Collected data entries:
-- ==== Sys2Proof/Decode.lean ====
section
/-! DEFINITION. The decoder of Format B and Format C (30_encoding R90 to R99), rejecting an illegal command by name, and
the encoder written from the same tables. -/

namespace Sys2Proof

/-- Why the data of a `WR` to `CMD` is no legal command: the four cases of 30_encoding R98, in its order. -/
inductive IllegalCommand where
  /-- `v[31:8]` is not zero -/
  | upperBitsNotZero
  /-- `OP` is 0000 or 1010 to 1111 -/
  | reservedOpcode
  /-- `OP` is not 0100 and `v[3:0]` is not zero -/
  | lowNibbleNotZero
  /-- `OP` is 0100 and `dd` or `pp` is 3 -/
  | reservedFaultCode
deriving DecidableEq, Repr

/-- The index of `CMD` in the register map (10_state R52). -/
def cmdIndex : RegIndex := 10#4

/-- The 2-bit code of a fault code (00_scope R13). -/
def faultToBits : FaultCode → BitVec 2
  | .none => 0#2
  | .oneBit => 1#2
  | .twoBit => 2#2

/-- The fault code of a 2-bit field; 3 is reserved (30_encoding R95). -/
def faultOfBits (b : BitVec 2) : Option FaultCode :=
  match b.toNat with
  | 0 => some .none
  | 1 => some .oneBit
  | 2 => some .twoBit
  | _ => Option.none

/-- The command an opcode other than INJECT's stands for (30_encoding R94). -/
def plainCommand (op : BitVec 4) : Option Instr :=
  match op.toNat with
  | 1 => some .cwbuild
  | 2 => some .pargen
  | 3 => some .eccgen
  | 5 => some .setaddr
  | 6 => some .setpar
  | 7 => some .arm
  | 8 => some .disarm
  | 9 => some .clrint
  | _ => none

/-- A command byte's fields `oooo ddpp` decoded (30_encoding R92, R94, R98). -/
def decodeFields (op : BitVec 4) (dd pp : BitVec 2) : Except IllegalCommand Instr :=
  if op = 4#4 then
    match faultOfBits dd, faultOfBits pp with
    | some d, some p => .ok (.inject d p)
    | _, _ => .error .reservedFaultCode
  else
    match plainCommand op with
    | none => .error .reservedOpcode
    | some i => if dd = 0#2 ∧ pp = 0#2 then .ok i else .error .lowNibbleNotZero

/-- Format C: the data `v` of a `WR` to `CMD` decoded, or the reason it is illegal (30_encoding R92, R98). -/
def decodeCommand (v : Word32) : Except IllegalCommand Instr :=
  if v.extractLsb' 8 24 = 0#24 then
    decodeFields (v.extractLsb' 4 4) (v.extractLsb' 2 2) (v.extractLsb' 0 2)
  else .error .upperBitsNotZero

/-- Format B: total on all 37-bit words (30_encoding R91, R99). A `WR` to `CMD` with a legal command is that command; with
an illegal one it stays a `wr`, whose meaning aborts (R98). The ignored `WDATA` of a read is dropped (log 17). -/
def decodeBus (w : BusWord) : Instr :=
  let reg : RegIndex := w.extractLsb' 32 4
  let v : Word32 := w.extractLsb' 0 32
  if w.getLsbD 36 then
    if reg = cmdIndex then
      match decodeCommand v with
      | .ok i => i
      | .error _ => .wr reg v
    else .wr reg v
  else .rd reg

/-- A Format B word put together from its fields (30_encoding R91, 95_test_vectors section 4). -/
def busWord (write : Bool) (reg : RegIndex) (v : Word32) : BusWord :=
  ((BitVec.ofBool write).setWidth 37 <<< 36) ||| (reg.setWidth 37 <<< 32) ||| v.setWidth 37

/-- The bus word that carries a command byte: a `WR` to `CMD` with `WDATA[31:8]` zero (30_encoding R92). -/
def carryCommand (b : Byte) : BusWord :=
  busWord true cmdIndex (b.setWidth 32)

/-- The bus word of an instruction, from the opcode map (30_encoding R91, R94, R96). -/
def encode : Instr → BusWord
  | .rd reg => busWord false reg 0#32
  | .wr reg v => busWord true reg v
  | .cwbuild => carryCommand 0x10#8
  | .pargen => carryCommand 0x20#8
  | .eccgen => carryCommand 0x30#8
  | .inject dd pp => carryCommand (0x40#8 ||| ((faultToBits dd).setWidth 8 <<< 2) ||| (faultToBits pp).setWidth 8)
  | .setaddr => carryCommand 0x50#8
  | .setpar => carryCommand 0x60#8
  | .arm => carryCommand 0x70#8
  | .disarm => carryCommand 0x80#8
  | .clrint => carryCommand 0x90#8

/-- The bus word an opcode-table word stands for: a row of at most 8 bits is a command byte (Format C), carried by a
`WR` to `CMD`; a longer one is the Format B word itself (30_encoding R90, R100; log 16). -/
def busWordOf (nbits w : Nat) : BusWord :=
  if nbits ≤ 8 then carryCommand (BitVec.ofNat 8 w) else BitVec.ofNat 37 w

/-- The instruction the decoder reads from an opcode-table word. A command byte that is no legal command, and a word that
has a bit above its format's width, is refused. -/
def decodeTableWord (nbits w : Nat) : Option Instr :=
  if nbits ≤ 8 then
    if w < 2 ^ 8 then (decodeCommand (BitVec.ofNat 32 w)).toOption else none
  else if w < 2 ^ 37 then some (decodeBus (BitVec.ofNat 37 w)) else none

end Sys2Proof
end

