-- ==== Sys2Proof/Certificates/Slice0/Obligations.lean ====
section
/-! DEFINITION. The statements about ECCFI for the provers, each with the rule of spec/ it formalises. -/

open Sys2Proof Sys2Proof.Machine

/-! ### Encoding and decoding -/

/-- Bus words written out from 30_encoding R91 and R94 (as in 95_test_vectors section 4) decode to their operations. -/
def Obligations.WordsOfTheOpcodeMapDecode : Prop :=
  decodeBus 0x1428001000#37 = .wr 4#4 0x28001000#32 ∧ decodeBus 0x0B00000000#37 = .rd 11#4 ∧
  decodeBus 0x1A00000010#37 = .cwbuild ∧ decodeBus 0x1A00000020#37 = .pargen ∧ decodeBus 0x1A00000030#37 = .eccgen ∧
  decodeBus 0x1A00000041#37 = .inject .none .oneBit ∧ decodeBus 0x1A00000048#37 = .inject .twoBit .none ∧
  decodeBus 0x1A00000050#37 = .setaddr ∧ decodeBus 0x1A00000060#37 = .setpar ∧ decodeBus 0x1A00000070#37 = .arm ∧
  decodeBus 0x1A00000080#37 = .disarm ∧ decodeBus 0x1A00000090#37 = .clrint ∧
  decodeBus 0x1A00000043#37 = .wr 10#4 0x43#32

/-- Decoding the encoding of a well-formed operation gives it back, for every value of every field. -/
def Obligations.DecodeInvertsEncode : Prop :=
  ∀ i : Instr, wellFormed i = true → decodeBus (encode i) = i

/-- Every bus word decodes to a well-formed operation; a write word is the encoding of what it decodes to, and a read word
is so but for its ignored WDATA (30_encoding R91, R99). -/
def Obligations.EncodeInvertsDecode : Prop :=
  ∀ w : BusWord, wellFormed (decodeBus w) = true ∧
    encode (decodeBus w) = if w.getLsbD 36 then w else w &&& 0x0F00000000#37

/-- 30_encoding R98: the illegal commands, the seventeen legal ones, and the abort that an illegal one raises. -/
def Obligations.IllegalCommandsAbort : Prop :=
  ∀ (v : Word32) (s : State), s.busy = false → s.abort = false →
    (commandIllegal v ↔ v ∉ ([0x10, 0x20, 0x30, 0x40, 0x41, 0x42, 0x44, 0x45, 0x46, 0x48, 0x49, 0x4A, 0x50, 0x60, 0x70, 0x80,
      0x90] : List Word32)) ∧
    (commandIllegal v →
      exec (.wr 10#4 v) s = .next { s with abort := true, cause := .illegalCommand, busy := false }) ∧
    (¬ commandIllegal v → ∃ i, decodeCommand v = .ok i)

/-- 30_encoding R93: a write to CMD performs the decoded command in the same step; busy or aborted it is ignored. That the
write is a term of its own beside the command (log 18), that exec does not look at IN_HANDLER (log 13) and that HOST's turn in
the handler is a step that does nothing (log 2) are the model's conventions. -/
def Obligations.WriteToCmdIssuesTheCommand : Prop :=
  ∀ (v : Word32) (i : Instr) (s : State), decodeCommand v = .ok i →
    (s.busy = false → s.abort = false → exec (.wr 10#4 v) s = exec i s) ∧
    (s.busy = true ∨ s.abort = true → exec (.wr 10#4 v) s = .next s) ∧
    (s.inHandler = true → takeTurn .host s = .next s)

● WHAT THE TASK REQUIRES: All that is wanted is an exact copy of the lines above from the one with "(30_encoding R92). -/" through the one with "has a bit above", with both ends included.

● PROBLEM SOLUTION:
/-- The bus word that carries a command byte: a `WR` to `CMD` with `WDATA[31:8]` zero (30_encoding R92). -/
def carryCommand (b : Byte) : BusWord :=
  busWord true cmdIndex (b.setWidth 32)

/-- The bus word of an instruction, from the opcode map (30_encoding R91, R94, R96). -/
def encode : Instr → BusWord
  | .rd reg => busWord false reg 0#32
  | .wr reg v => busWord true reg v
  | .cwbuild => carryCommand 0x10#8
  | .pargen => carryCommand 0x20#8
  | .eccgen => carryCommand 0x30#8
  | .inject dd pp => carryCommand (0x40#8 ||| ((faultToBits dd).setWidth 8 <<< 2) ||| (faultToBits pp).setWidth 8)
  | .setaddr => carryCommand 0x50#8
  | .setpar => carryCommand 0x60#8
  | .arm => carryCommand 0x70#8
  | .disarm => carryCommand 0x80#8
  | .clrint => carryCommand 0x90#8

/-- The bus word an opcode-table word stands for: a row of at most 8 bits is a command byte (Format C), carried by a
`WR` to `CMD`; a longer one is the Format B word itself (30_encoding R90, R100; log 16). -/
def busWordOf (nbits w : Nat) : BusWord :=
  if nbits ≤ 8 then carryCommand (BitVec.ofNat 8 w) else BitVec.ofNat 37 w

/-- The instruction the decoder reads from an opcode-table word. A command byte that is no legal command, and a word that
has a bit above its format's width, is refused. -/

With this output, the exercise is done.